# Proper spelling of Lacey/Lacie/Laci/Lacy??



## JViti

OK so, hubby and I have decided on Lacey for our baby if its a girl. I know 4 Laceys. Each one has a different spelling. What is the proper spelling??

Lacey
Lacie
Laci
Lacy

I know they can all be used, but i guess what I mean when I say proper is...if i were to go to a gift shop and buy a keychain for her...which spelling of Lacey would I find there???


----------



## MUMOF5

I would say the correct spelling to me is Lacey, at least that what looks most correct. X


----------



## Buffyx

Definitely Lacey :flower:


----------



## MrsKChicago

Lacey's what I've seen most often, and the furthest back (in older books, etc). The other three seem like modern trendy versions, and Lacy just makes me think of fabric ;)


----------



## RubyRainbows

Love the name Lacey - great choice!

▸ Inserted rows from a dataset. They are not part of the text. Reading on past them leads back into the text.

/-- A sample instant of an enabled pair, the n-th multiple of R × 10 ticks after its synchronising reset: samples 1 and 2 are not valid,
sample 3 ends SYNCING unless another reset is pending (R319, R325, Table 11-8). -/
def State.sampleComplete (p : Nat) (bitsA bitsB : Option (List Bool)) (s : State) : State :=
  let q := s.pair p
  let period := 10 * q.ratio
  let n := (s.localNow - q.syncEdge) / period
  if !q.on || !q.synced || (s.localNow - q.syncEdge) % period != 0 || n ≤ q.sinceSync then s
  else
    let valid := decide (3 ≤ n)
    let la := sampleBits q.ratio bitsA
    let lb := sampleBits q.ratio bitsB
    let s := ((s.holdPair p s.now).feedSide p q.ratio false la).feedSide p q.ratio true lb
    let s := s.modPair p (fun q => { q with sinceSync := n, syncing := q.syncing && (!valid || q.syncAt.isSome) })
    let ra := sincCode q.ratio (s.pair p).a.bits
    let rb := sincCode q.ratio (s.pair p).b.bits
    let s := if la.isSome then s.sampleChannel p false valid ra else s
    let s := if lb.isSome then s.sampleChannel p true valid rb else s
    if valid && la.isSome && lb.isSome then
      s.modPair p (Pair.compare (s.anTolerance p) s.now (s.convert p false ra).1 (s.convert p true rb).1)
    else s

def execAnalogSampleComplete (dt pair : Nat) (bitsA bitsB : Option (List Bool)) (s : State) : Host.Outcome State Fault Refusal :=
  done ((s.elapse dt).sampleComplete pair bitsA bitsB)

/-! ### Detection (R328 to R330) -/

/-- A run of disagreeing samples has lasted `AN_DISC_TIME`: cause 0x0804, named by channel a of its pair. -/
def State.disagreement (p : Nat) (s : State) : State :=
  let q := s.pair p
  match q.runFirst with
  | some t =>
    if q.on && q.disagree && !q.disagreeFault && decide (t + us (s.anDiscTime p) ≤ q.runLatest) then
      ((s.modPair p (fun q => { q with disagreeFault := true })).analogCause 0x0804 .recoverable (2 * p)).raise 0x0804
    else s
  | none => s

def execPairDisagreement (dt pair : Nat) (s : State) : Host.Outcome State Fault Refusal := done ((s.elapse dt).disagreement pair)

/-- MODULATOR_STUCK: the IOS finds the run while the modulator emits it. -/
def execModulatorStuck (dt pair : Nat) (emitted : BitRun) (s : State) : Host.Outcome State Fault Refusal :=
  done ((s.elapse dt).checkBits pair emitted)

/-! ### Enabling and synchronising resets (R325 to R327, R334) -/

/-- A reset requested for a pair: merged into a pending one, and of no effect while its domains are off (R327). -/
def State.requestSync (p : Nat) (s : State) : State :=
  let grid := s.anSyncGrid
  s.modPair p (fun q => if q.on && q.syncAt.isNone then q.planSync grid s.now else q)

/-- The write of `AN_SYNC_REQUEST` takes effect: bit p requests pair p. -/
def State.requestSyncs (value : Nat) (s : State) : State :=
  (List.range 4).foldl (fun t p => if bitOf value p then t.requestSync p else t) s

/-- Both domains of pair p have been stable for 50 µs: the pair is enabled and its first reset planned (R326). -/
def State.pairOn (p : Nat) (s : State) : State :=
  let grid := s.anSyncGrid
  let ratio := s.anRatio p
  s.modPair p (fun q => if q.on then q else ({ q with on := true, ratio := ratio, synced := false, sinceSync := 0 }).planSync grid s.now)

/-- Pair p is disabled: its domains go off, its items read 0 and its causes no longer arise (R334). -/
def State.pairOff (p : Nat) (s : State) : State :=
  let s := s.modPair p (fun q =>
    { ({} : Pair) with ratio := q.ratio, modFault := q.modFault, refFault := q.refFault, countFault := q.countFault
                       diffMax := q.diffMax, syncTime := q.syncTime })
  if s.analog.pairs.any (fun q => q.disagreeFault) then s else s.clearCause 0x0804

/-- `AN_RATIO` as configured comes into force; a change resets the pair as its enabling does (R334). -/
def State.applyRatio (p : Nat) (s : State) : State :=
  let grid := s.anSyncGrid
  let ratio := s.anRatio p
  s.modPair p (fun q =>
    if q.ratio = ratio then q
    else
      let q := { q with ratio := ratio }
      if !q.on then q
      else
        let q := { q with synced := false, sinceSync := 0, syncing := true }
        if q.syncAt.isSome then q else q.planSync grid s.now)

/-- The decimator clears. -/
def AnChannel.clear (c : AnChannel) : AnChannel := { c with bits := [], valid := false }

/-- The sync instant of a pending reset is reached: both decimators clear at the modulator clock edge at or after it, within 100 ns (R325);
never in Run (R327), where it stays pending (DEDUCED, log entry 149). -/
def State.syncReset (p : Nat) (s : State) : State :=
  match (s.pair p).syncAt with
  | some t =>
    if t ≤ s.now && s.rt.state != .run then
      let late := s.now - t
      let edge := if late ≤ 10 then s.localNow else s.localNow - late
      (s.holdPair p t).modPair p (fun q =>
        { q with a := q.a.clear, b := q.b.clear, syncAt := none, synced := true, sinceSync := 0, syncEdge := edge, syncing := true
                 syncInInterval := true, syncTime := t })
    else s
  | none => s

def execSynchronisingReset (dt pair : Nat) (s : State) : Host.Outcome State Fault Refusal := done ((s.elapse dt).syncReset pair)

/-! ### The freeze (R324, R329, R330, R332) -/

/-- Freeze one channel with the interval `i` (Table 11-4): NVALID above 255 does not fit its U8, and the spec states no value: `free` is a
free value. -/
def AnChannel.freeze (disagree : Bool) (free : BitVec 64) (i c : AnChannel) : AnChannel :=
  { c with
    fWord := i.word
    fLast := i.last, fMin := i.min, fMax := i.max
    fNvalid := if i.nvalid ≤ 255 then i.nvalid else free.toNat % 256
    fFlags := BitVec.ofNat 8 (bit (i.valid && decide (0 < i.count)) + 2 * bit i.ovr + 4 * bit disagree)
    fTime := if i.count = 0 then 0 else i.time }

/-- Freeze both channels with the interval that ends at the boundary, which holds no later sample (R324). -/
def Pair.freeze (va vb : BitVec 64) (q : Pair) : Pair :=
  let r := q.hold
  let i := r.held.getD q.interval
  { r with a := r.a.freeze i.disagree va i.a, b := r.b.freeze i.disagree vb i.b, held := none }

/-- A sample count of one interval lies in its range (Table 11-5). -/
def countInRange (cycleTicks ratio n : Nat) : Bool :=
  let period := 10 * ratio
  decide (cycleTicks / period ≤ n + 1) && decide (n ≤ (cycleTicks + period - 1) / period + 1)

/-- Freeze pair p. -/
def State.freezePair (refBad : BitVec 2) (p : Nat) (s : State) : State :=
  let q := s.pair p
  if !q.on then s
  else
    let i := q.held.getD q.interval
    let aOk := countInRange (us s.rt.cycleUs) q.ratio i.a.count
    let bOk := countInRange (us s.rt.cycleUs) q.ratio i.b.count
    let countBad := i.synced && !i.syncInInterval && !q.countFault && (!aOk || !bOk || i.a.count != i.b.count)
    let refNow := refBad != 0 && !q.refFault
    let s := if refNow then
        ((s.modPair p (fun q => { q with refFault := true })).analogCause 0x0801 .nonRecoverable
          (2 * p + bit (!refBad.getLsbD 0))).iosSafeState
      else s
    let s := if countBad then
        ((s.modPair p (fun q => { q with countFault := true })).analogCause 0x0803 .nonRecoverable
          (2 * p + bit (aOk && !bOk))).iosSafeState
      else s
    let (va, s) := if 255 < i.a.nvalid then s.drawFree else (0, s)
    let (vb, s) := if 255 < i.b.nvalid then s.drawFree else (0, s)
    s.modPair p (Pair.freeze va vb)

/-- Every compared sample of a pair has agreed for 100 ms. -/
def State.agreed (s : State) (q : Pair) : Bool :=
  match q.agreeSince with
  | some t => decide (t + ms 100 ≤ s.now)
  | none => false

/-- Cause 0x0804 of a pair clears when every compared sample has agreed for 100 ms (R332). -/
def State.clearDisagreements (s : State) : State :=
  let s := { s with analog.pairs := s.analog.pairs.map (fun q =>
    if q.disagreeFault && s.agreed q then ({ q with disagreeFault := false } : Pair) else q) }
  if s.rt.active.contains 0x0804 && !s.analog.pairs.any (fun q => q.disagreeFault) then s.clearCause 0x0804 else s

/-- A reference differs from the bandgap by more than 0.5 % (Table 11-5). -/
def refDiffers (ref bandgap : Nat) : Bool := decide (bandgap < 200 * ((ref : Int) - bandgap).natAbs)

/-- The analog freeze: the items of every enabled pair, the checks made at it, and the causes the image then carries. -/
def State.freezeAnalog (ref1 ref2 bandgap : Nat) (s : State) : State :=
  let refBad := BitVec.ofBoolListLE [refDiffers ref1 bandgap, refDiffers ref2 bandgap]
  let s := (List.range 4).foldl (fun t p => t.freezePair refBad p) s
  let s := s.clearDisagreements
  { s with analog.carried := s.analog.waiting, analog.waiting := [] }

end Sys2Proof.Machine
end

I say Lacey is the most typical spelling - but i love the "Laci" variation personally!


----------



## bumblebeexo

Lacey!


----------



## Fruitee

Lacey :) lovely name


----------



## Bevziibubble

I would spell it Lacey :)


----------



## sbl

Lacey!


----------



## 060509.x

Lacey, my baby sister's name is Lacey.


----------